(GIVEN DATA Opens)
/-- Hypotheses of O56 are met. -/
theorem witness_CalibrationFollowsR344ToR350 :
    (∃ (s : State) (path : Path) (slot : Fin 32), s.mayWriteRws path R.CAL_CMD 2 ∧ calType slot = 0) ∧
    (∃ (s : State) (path : Path) (slot : Fin 32), s.mayWriteRws path R.CAL_CMD 2 ∧ calType slot ≠ 0 ∧ (s.shut = true ∨ s.calBusy ≠ 0)) ∧
    (∃ (s : State) (path : Path) (slot : Fin 32), s.mayWriteRws path R.CAL_CMD 2 ∧ calType slot ≠ 0 ∧ s.shut = false ∧ s.calBusy = 0 ∧ s.mode ≠ 6) ∧
    (∃ (s : State) (path : Path) (slot : Fin 32), s.mayWriteRws path R.CAL_CMD 2 ∧ calType slot ≠ 0 ∧ s.shut = false ∧ s.calBusy = 0 ∧ s.mode = 6) ∧
    (∃ (s : State) (body : List Byte) (slot : Fin 32), s.calBusy = 1 ∧ slot.val = s.cal.running ∧ body.length = calLen (calType slot) ∧ calFault slot body = none) ∧
    (∃ (s : State) (body : List Byte) (slot : Fin 32) (at1 : Nat), s.calBusy = 1 ∧ slot.val = s.cal.running ∧ body.length = calLen (calType slot) ∧ calFault slot body = some at1) ∧
    (∃ (s : State), s.calBusy ≠ 1) ∧
    (∃ (s : State) (path : Path) (slot : Fin 32), s.mayWriteRws path R.CAL_CMD 2 ∧ calType slot ≠ 0 ∧ s.shut = false ∧ calFault slot (s.calCapture slot) = none) ∧
    (∃ (s : State) (path : Path) (slot : Fin 32) (at1 : Nat), s.mayWriteRws path R.CAL_CMD 2 ∧ calType slot ≠ 0 ∧ s.shut = false ∧ calFault slot (s.calCapture slot) = some at1) ∧
    (∃ (s : State) (q : CalStore) (rest : List CalStore), s.cal.stores = q :: rest ∧ q.slot < 32 ∧ nth s.cal.used q.slot none ≠ some false) ∧
    (∃ (s : State) (q : CalStore) (rest : List CalStore), s.cal.stores = q :: rest ∧ q.slot < 32 ∧ nth s.cal.used q.slot none = some false) ∧
    (∃ (s : State) (q : CalStore) (rest : List CalStore), s.cal.stores = q :: rest ∧ q.slot < 32 ∧ nth s.cal.used q.slot none = some false) ∧
    (∃ (s : State), s.cal.stores = []) ∧
    (∃ (s : State) (path : Path) (slot : Fin 32) (toB : Bool) (r : List Byte) (rest : List (Bool × List Byte)), s.mayWriteRws path R.CAL_CMD 2 ∧ calType slot ≠ 0 ∧ s.calCopies slot = (toB, r) :: rest ∧ calFault slot (calBody slot r) = none) ∧
    (∃ (s : State) (path : Path) (slot : Fin 32) (toB : Bool) (r : List Byte) (q : List Byte) (at1 : Nat), s.mayWriteRws path R.CAL_CMD 2 ∧ calType slot ≠ 0 ∧ s.calCopies slot = [(toB, r), (!toB, q)] ∧ calFault slot (calBody slot r) = some at1 ∧ calFault slot (calBody slot q) = none) ∧
    (∃ (s : State) (path : Path) (slot : Fin 32), s.mayWriteRws path R.CAL_CMD 2 ∧ calType slot ≠ 0 ∧ (∀ p ∈ s.calCopies slot, (calFault slot (calBody slot p.2)).isSome = true)) ∧
    (∃ (s : State) (slot : Fin 32), nth s.cal.target slot none = none) ∧
    (∃ (slot : Fin 32), calType slot = 7) ∧
    (∃ (s : State) (slot : Fin 32) (body : List Byte) (il : List IlEntry), nth s.cal.target slot none = some body ∧ slot.val < 4 ∧ il = (List.range 1024).map (fun e => IlEntry.mk (stepTowards 1 (nth (nth s.cal.il slot []) e ⟨0, 0, 0⟩).ofs (ilEntry body e).ofs) (stepTowards 1 (nth (nth s.cal.il slot []) e ⟨0, 0, 0⟩).gain (ilEntry body e).gain) (stepTowards 1 (nth (nth s.cal.il slot []) e ⟨0, 0, 0⟩).skew (ilEntry body e).skew))) ∧
    (∃ (s : State) (body : List Byte), nth s.cal.target 8 none = some body) ∧
    (∃ (s : State) (slot : Fin 4), (s.on F.CAL_BG.BG_EN = false ∨ (if slot.val < 2 then s.rxState (Carrier.ofIdx (slot.val % 2)) ≠ 9 else s.txState (Carrier.ofIdx (slot.val % 2)) ≠ 2))) ∧
    (∃ (s : State) (slot : Fin 4) (body : List Byte), s.on F.CAL_BG.BG_EN = true ∧ (if slot.val < 2 then s.rxState (Carrier.ofIdx (slot.val % 2)) = 9 else s.txState (Carrier.ofIdx (slot.val % 2)) = 2) ∧ s.shut = false ∧ body.length = 5120 ∧ calFault slot body = none) :=
  ⟨⟨State.reset, .hedge, 15, by decide +kernel⟩,
    ⟨State.reset.set F.CAL_STATUS.STATE 2, .hedge, 31, by decide +kernel⟩,
    ⟨State.reset, .hedge, 31, by decide +kernel⟩,
    ⟨State.reset.set F.GLOBAL_MODE.MODE 6, .hedge, 31, by decide +kernel⟩,
    ⟨(State.reset.onCal fun k => { k with running := 16 }).set F.CAL_STATUS.STATE 1, [0, 0, 0, 0, 32, 0, 0, 0, 0, 0, 60, 0, 0, 0, 0, 0], 16, by decide +kernel⟩,
    ⟨(State.reset.onCal fun k => { k with running := 16 }).set F.CAL_STATUS.STATE 1, List.replicate 16 0, 16, 4, by decide +kernel⟩,
    ⟨State.reset, by decide +kernel⟩,
    ⟨(State.reset.set (F.HOSTLANE_TX_CFG.AMPLITUDE 0) 60), .hedge, 16, by decide +kernel⟩,
    ⟨(State.reset.set (F.HOSTLANE_TX_CFG.AMPLITUDE 0) 20), .hedge, 16, 8, by decide +kernel⟩,
    ⟨(State.reset.onCal fun k => { k with stores := [⟨16, 2, 20, 7, [0, 0, 0, 0, 32, 0, 0, 0, 0, 0, 60, 0, 0, 0, 0, 0]⟩], used := k.used.set 16 (some true) }).set (F.CAL_SEQ.SEQ 16) 0xFFFFFFFF, ⟨16, 2, 20, 7, [0, 0, 0, 0, 32, 0, 0, 0, 0, 0, 60, 0, 0, 0, 0, 0]⟩, [], by decide +kernel⟩,
    ⟨(State.reset.onCal fun k => { k with stores := [⟨16, 2, 20, 7, [0, 0, 0, 0, 32, 0, 0, 0, 0, 0, 60, 0, 0, 0, 0, 0]⟩], used := k.used.set 16 (some false) }).set (F.CAL_SEQ.SEQ 16) 4, ⟨16, 2, 20, 7, [0, 0, 0, 0, 32, 0, 0, 0, 0, 0, 60, 0, 0, 0, 0, 0]⟩, [], by decide +kernel⟩,
    ⟨(State.reset.onCal fun k => { k with stores := [⟨16, 2, 20, 7, []⟩], used := k.used.set 16 (some false) }), ⟨16, 2, 20, 7, []⟩, [], by decide +kernel⟩,
    ⟨State.reset, by decide +kernel⟩,
    ⟨(State.reset.onCal fun k => { k with copyA := k.copyA.set 16 (calRecord 16 5 0 77 20 [0, 0, 0, 0, 32, 0, 0, 0, 0, 0, 60, 0, 0, 0, 0, 0]) }), .hedge, 16, false, (calRecord 16 5 0 77 20 [0, 0, 0, 0, 32, 0, 0, 0, 0, 0, 60, 0, 0, 0, 0, 0]), [], by decide +kernel⟩,
    ⟨(State.reset.onCal fun k => { k with copyA := k.copyA.set 16 (calRecord 16 5 0 77 20 [0, 0, 0, 0, 32, 0, 0, 0, 0, 0, 60, 0, 0, 0, 0, 0]), copyB := k.copyB.set 16 (calRecord 16 6 0 77 20 (List.replicate 16 0)) }), .hedge, 16, true, calRecord 16 6 0 77 20 (List.replicate 16 0), (calRecord 16 5 0 77 20 [0, 0, 0, 0, 32, 0, 0, 0, 0, 0, 60, 0, 0, 0, 0, 0]), 4, by decide +kernel⟩,
    ⟨State.reset, .hedge, 16, by decide +kernel⟩,
    ⟨State.reset, 31, by decide +kernel⟩,
    ⟨31, by decide +kernel⟩,
    ⟨(State.reset.onCal fun k => { k with target := k.target.set 3 (some [1, 2, 0, 3, 0]) }), 3, [1, 2, 0, 3, 0], ⟨1, 1, 1⟩ :: List.replicate 1023 ⟨0, 0, 0⟩, by decide +kernel⟩,
    ⟨(State.reset.onCal fun k => { k with target := k.target.set 8 (some [0, 0x74, 0, 0, 0x81, 0xAA, 0x3F]) }), [0, 0x74, 0, 0, 0x81, 0xAA, 0x3F], by decide +kernel⟩,
    ⟨State.reset, 3, by decide +kernel⟩,
    ⟨State.reset.set (F.LINE_TX_CTRL.TX_STATE .B) 2, 3, List.replicate 5120 0, by decide +kernel, by decide +kernel, by decide +kernel, List.length_replicate, calFault_zeros _ (calSigned_zeros 5120)⟩⟩

/-- Hypotheses of O57 are met. -/
theorem witness_SelfTestFollowsR355ToR363 :
    (∃ (s : State) (report : BistReport) (r : BistRecord), s.bistRuns = true ∧ report.unit.val ∈ s.underTest ∧ report.unit.val ∉ s.bist.judged ∧ s.bist.aon = some r) ∧
    (∃ (s : State) (report : BistReport) (r : BistRecord), s.bistRuns = true ∧ report.unit.val ∈ s.underTest ∧ report.unit.val ∉ s.bist.judged ∧ s.bist.aon = some r ∧ report.bad ≠ []) ∧
    (∃ (s : State) (report : BistReport), (s.bistRuns = false ∨ report.unit.val ∉ s.underTest ∨ report.unit.val ∈ s.bist.judged)) ∧
    (∃ (s : State) (u : Fin 916) (d : Fin 27) (r : BistRecord), s.bistRuns = true ∧ s.bist.aon = some r ∧ s.bist.judged = [] ∧ u.val ∈ s.underTest ∧ 3 ≤ d.val ∧ d.val ≤ 25) ∧
    (∃ (s : State) (report : BistReport) (r : BistRecord), s.bistRuns = true ∧ s.bist.aon = some r ∧ s.bist.judged = [] ∧ report.unit.val ∈ s.underTest ∧ report.bad ≠ []) ∧
    (∃ (s : State), s.bistRuns = false) ∧
    (∃ (s : State), s.get F.BIST_STATUS.STATE ≠ 3) ∧
    (∃ (s : State), s.get F.BIST_STATUS.STATE = 3 ∧ s.power.shutRun = false) ∧
    (∃ (s : State), s.get F.BIST_STATUS.STATE = 3 ∧ s.power.shutRun = true) ∧
    (∃ (s : State) (path : Path) (least : Nat), bistRole s.lifeCycle true = some least ∧ s.mayWriteRws path R.BIST_CTRL least ∧ s.bistRuns = false ∧ s.bist.fusing = none ∧ s.shut = false ∧ s.shutHeld = false) ∧
    (∃ (s : State) (path : Path) (least : Nat), bistRole s.lifeCycle true = some least ∧ s.mayWriteRws path R.BIST_CTRL least ∧ (s.bistRuns = true ∨ s.shut = true)) ∧
    (∃ (s : State) (path : Path) (least : Nat), bistRole s.lifeCycle false = some least ∧ s.mayWriteRws path R.BIST_CTRL least ∧ s.bistRuns = true) ∧
    (∃ (s : State) (path : Path) (least : Nat), bistRole s.lifeCycle false = some least ∧ s.mayWriteRws path R.BIST_CTRL least ∧ s.get F.BIST_STATUS.STATE = 0 ∧ s.bist.fusing = none ∧ s.bist.rowFuses.length < 64) ∧
    (∃ (s : State) (path : Path) (least : Nat), bistRole s.lifeCycle false = some least ∧ s.mayWriteRws path R.BIST_CTRL least ∧ s.bistRuns = false ∧ s.bist.fusing = none ∧ 64 ≤ s.bist.rowFuses.length ∧ s.unfused ≠ []) ∧
    (∃ (s : State) (path : Path) (least : Nat), bistRole s.lifeCycle false = some least ∧ s.mayWriteRws path R.BIST_CTRL least ∧ s.get F.BIST_STATUS.STATE = 0 ∧ s.bist.fusing = none ∧ s.bist.fallowFuses.length < 32) ∧
    (∃ (s : State) (path : Path) (least : Nat) (unit : Fin 1024), bistRole s.lifeCycle false = some least ∧ s.mayWriteRws path R.BIST_CTRL least ∧ s.bist.fusing = none ∧ 32 ≤ s.bist.fallowFuses.length ∧ min 915 unit.val ∉ s.bist.fallowFuses) ∧
    (∃ (s : State) (rows : List (Nat × Nat)) (units : List Nat), s.bist.fusing = some (rows, units) ∧ s.get F.BIST_STATUS.STATE = 4) ∧
    (∃ (s : State), s.bist.fusing = none) ∧
    (∃ (s : State) (path : Path) (least : Nat), bistRole s.lifeCycle true = some least ∧ s.mayWriteRws path R.BIST_CTRL least) ∧
    (∃ (s : State) (path : Path), bistRole s.lifeCycle true = none ∧ s.mayWrite path R.BIST_CTRL) ∧
    (∃ (s : State) (path : Path), bistRole s.lifeCycle false = none ∧ s.mayWrite path R.BIST_CTRL) ∧
    (∃ (s : State) (path : Path), bistRole s.lifeCycle false = none ∧ s.mayWrite path R.BIST_CTRL) ∧
    (∃ (s : State) (path : Path), bistRole s.lifeCycle true = none ∧ s.mayWrite path R.BIST_CTRL) :=
  ⟨⟨(State.reset.onBist fun b => { b with aon := some {} }).set F.BIST_STATUS.STATE 1, ⟨29, 1048575, [], false⟩, {}, by decide +kernel⟩,
    ⟨(State.reset.onBist fun b => { b with aon := some {} }).set F.BIST_STATUS.STATE 1, ⟨29, 1048576, [63], false⟩, {}, by decide +kernel⟩,
    ⟨State.reset, ⟨29, 0, [], false⟩, by decide +kernel⟩,
    ⟨(State.reset.onBist fun b => { b with aon := some {} }).set F.BIST_STATUS.STATE 2 |>.set (F.PWR_VOTE.VOTES 25) 1, 915, 25, {}, by decide +kernel⟩,
    ⟨(State.reset.onBist fun b => { b with aon := some {} }).set F.BIST_STATUS.STATE 2, ⟨29, 262144, [63], false⟩, {}, by decide +kernel⟩,
    ⟨State.reset, by decide +kernel⟩,
    ⟨State.reset, by decide +kernel⟩,
    ⟨(State.reset.onBist fun b => { b with aon := some {} }).set F.BIST_STATUS.STATE 3, by decide +kernel⟩,
    ⟨(State.reset.onBist fun b => { b with aon := some {} }).set F.BIST_STATUS.STATE 3 |>.onPower fun w => { w with shutRun := true }, by decide +kernel⟩,
    ⟨State.reset, .hedge, 4, by decide +kernel⟩,
    ⟨State.reset.set F.BIST_STATUS.STATE 1, .hedge, 4, by decide +kernel⟩,
    ⟨State.reset.set F.BIST_STATUS.STATE 2, .hedge, 4, by decide +kernel⟩,
    ⟨(State.reset.onBist fun b => { b with copyA := some ⟨1, { soft := [(3, 9)] }⟩ }), .hedge, 4, by decide +kernel⟩,
    ⟨(State.reset.onBist fun b => { b with copyA := some ⟨1, { soft := [(3, 9)] }⟩, rowFuses := List.replicate 64 (1, 1) }), .hedge, 4, by decide +kernel⟩,
    ⟨State.reset, .hedge, 4, by decide +kernel⟩,
    ⟨(State.reset.onBist fun b => { b with fallowFuses := List.range 32 }), .hedge, 4, 32, by decide +kernel⟩,
    ⟨(State.reset.onBist fun b => { b with fusing := some ([(3, 9)], []) }).set F.BIST_STATUS.STATE 4, [(3, 9)], [], by decide +kernel⟩,
    ⟨State.reset, by decide +kernel⟩,
    ⟨State.reset.setMark 29 true, .hedge, 4, by decide +kernel⟩,
    ⟨State.reset.set F.SEC_LC.STATE 2, .cxl, by decide +kernel⟩,
    ⟨State.reset.set F.SEC_LC.STATE 2, .cxl, by decide +kernel⟩,
    ⟨State.reset.set F.SEC_LC.STATE 2, .cxl, by decide +kernel⟩,
    ⟨State.reset.set F.SEC_LC.STATE 2, .cxl, by decide +kernel⟩⟩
(GIVEN DATA Closes)
## TO DO
When every line of the listing has been checked for the string "BistReport", give only the number of lines that contain it.

## RESPONSE TO THE EXERCISE
4